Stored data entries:

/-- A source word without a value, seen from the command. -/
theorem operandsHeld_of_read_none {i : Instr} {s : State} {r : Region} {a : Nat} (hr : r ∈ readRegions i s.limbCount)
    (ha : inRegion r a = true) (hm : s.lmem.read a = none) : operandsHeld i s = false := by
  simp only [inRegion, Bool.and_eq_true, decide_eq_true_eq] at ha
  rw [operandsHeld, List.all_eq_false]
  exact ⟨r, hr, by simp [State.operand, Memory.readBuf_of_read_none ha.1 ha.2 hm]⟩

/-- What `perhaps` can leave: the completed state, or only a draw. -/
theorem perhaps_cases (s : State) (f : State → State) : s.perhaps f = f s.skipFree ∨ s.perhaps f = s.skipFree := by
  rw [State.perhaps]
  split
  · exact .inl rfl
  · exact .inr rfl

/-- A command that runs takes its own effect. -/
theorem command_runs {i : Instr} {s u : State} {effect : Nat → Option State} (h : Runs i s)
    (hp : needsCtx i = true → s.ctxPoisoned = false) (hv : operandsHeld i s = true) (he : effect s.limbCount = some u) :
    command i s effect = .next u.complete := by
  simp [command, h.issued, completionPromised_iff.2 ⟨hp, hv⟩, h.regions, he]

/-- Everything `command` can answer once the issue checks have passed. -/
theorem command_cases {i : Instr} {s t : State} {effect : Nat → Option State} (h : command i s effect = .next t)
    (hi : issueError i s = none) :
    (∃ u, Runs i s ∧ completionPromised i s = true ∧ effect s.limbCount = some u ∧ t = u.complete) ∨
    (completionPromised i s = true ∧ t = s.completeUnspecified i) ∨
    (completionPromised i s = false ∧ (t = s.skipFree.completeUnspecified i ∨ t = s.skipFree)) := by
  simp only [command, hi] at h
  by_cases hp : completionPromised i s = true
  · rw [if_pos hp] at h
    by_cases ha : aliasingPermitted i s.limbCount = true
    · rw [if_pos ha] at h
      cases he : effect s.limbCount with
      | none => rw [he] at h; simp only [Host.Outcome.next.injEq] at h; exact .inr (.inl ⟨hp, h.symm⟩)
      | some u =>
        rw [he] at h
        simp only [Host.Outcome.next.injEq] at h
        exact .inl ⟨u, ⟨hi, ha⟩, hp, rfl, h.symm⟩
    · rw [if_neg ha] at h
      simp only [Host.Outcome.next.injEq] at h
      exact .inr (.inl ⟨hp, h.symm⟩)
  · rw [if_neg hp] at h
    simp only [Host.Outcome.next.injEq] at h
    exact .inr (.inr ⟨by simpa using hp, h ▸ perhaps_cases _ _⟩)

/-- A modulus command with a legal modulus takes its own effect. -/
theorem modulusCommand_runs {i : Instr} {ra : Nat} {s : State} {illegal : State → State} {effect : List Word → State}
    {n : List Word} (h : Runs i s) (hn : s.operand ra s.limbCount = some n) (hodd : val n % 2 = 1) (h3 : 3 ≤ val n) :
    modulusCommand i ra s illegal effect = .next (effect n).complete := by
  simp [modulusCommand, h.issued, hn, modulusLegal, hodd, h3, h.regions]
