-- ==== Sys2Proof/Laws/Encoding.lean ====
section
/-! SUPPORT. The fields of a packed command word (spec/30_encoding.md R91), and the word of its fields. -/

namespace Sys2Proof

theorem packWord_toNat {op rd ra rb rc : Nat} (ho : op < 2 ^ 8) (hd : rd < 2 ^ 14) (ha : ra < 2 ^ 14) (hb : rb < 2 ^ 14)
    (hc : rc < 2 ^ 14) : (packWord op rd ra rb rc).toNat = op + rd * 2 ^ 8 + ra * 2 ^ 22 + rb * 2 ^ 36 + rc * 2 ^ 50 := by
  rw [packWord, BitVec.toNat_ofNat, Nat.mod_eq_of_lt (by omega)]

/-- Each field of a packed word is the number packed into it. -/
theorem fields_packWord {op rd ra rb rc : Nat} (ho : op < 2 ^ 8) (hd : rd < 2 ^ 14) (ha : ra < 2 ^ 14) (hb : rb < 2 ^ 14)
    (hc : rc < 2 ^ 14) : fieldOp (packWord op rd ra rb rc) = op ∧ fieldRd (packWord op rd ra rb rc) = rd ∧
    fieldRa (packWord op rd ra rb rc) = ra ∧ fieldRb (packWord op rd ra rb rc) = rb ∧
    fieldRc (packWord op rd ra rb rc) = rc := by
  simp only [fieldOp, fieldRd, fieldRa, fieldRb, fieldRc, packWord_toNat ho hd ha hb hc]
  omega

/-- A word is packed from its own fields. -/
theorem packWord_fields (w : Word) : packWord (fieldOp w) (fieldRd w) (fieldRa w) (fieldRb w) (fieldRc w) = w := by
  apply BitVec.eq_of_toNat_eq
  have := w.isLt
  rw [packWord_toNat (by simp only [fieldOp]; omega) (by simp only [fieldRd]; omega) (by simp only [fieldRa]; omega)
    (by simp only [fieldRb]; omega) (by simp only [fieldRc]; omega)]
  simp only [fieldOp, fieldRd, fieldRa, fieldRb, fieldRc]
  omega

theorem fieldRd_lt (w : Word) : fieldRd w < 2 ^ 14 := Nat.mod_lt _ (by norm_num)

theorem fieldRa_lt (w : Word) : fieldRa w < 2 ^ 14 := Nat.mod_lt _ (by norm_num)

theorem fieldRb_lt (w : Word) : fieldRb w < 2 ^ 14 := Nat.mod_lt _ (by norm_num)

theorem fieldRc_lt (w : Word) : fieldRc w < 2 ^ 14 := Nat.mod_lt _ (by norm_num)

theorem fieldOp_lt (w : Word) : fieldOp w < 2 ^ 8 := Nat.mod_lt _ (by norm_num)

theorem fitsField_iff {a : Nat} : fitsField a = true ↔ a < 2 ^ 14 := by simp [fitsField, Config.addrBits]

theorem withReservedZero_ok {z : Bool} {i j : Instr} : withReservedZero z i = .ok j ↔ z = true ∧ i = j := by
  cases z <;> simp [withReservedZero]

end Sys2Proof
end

Problem description: Retype exactly, and only, the lines above from the one where "exact ⟨r, hr, by" occurs up to and including the one where "exact .inl rfl" occurs.

Task solution:
  exact ⟨r, hr, by simp [State.operand, Memory.readBuf_of_read_none ha.1 ha.2 hm]⟩

/-- What `perhaps` can leave: the completed state, or only a draw. -/
theorem perhaps_cases (s : State) (f : State → State) : s.perhaps f = f s.skipFree ∨ s.perhaps f = s.skipFree := by
  rw [State.perhaps]
  split
  · exact .inl rfl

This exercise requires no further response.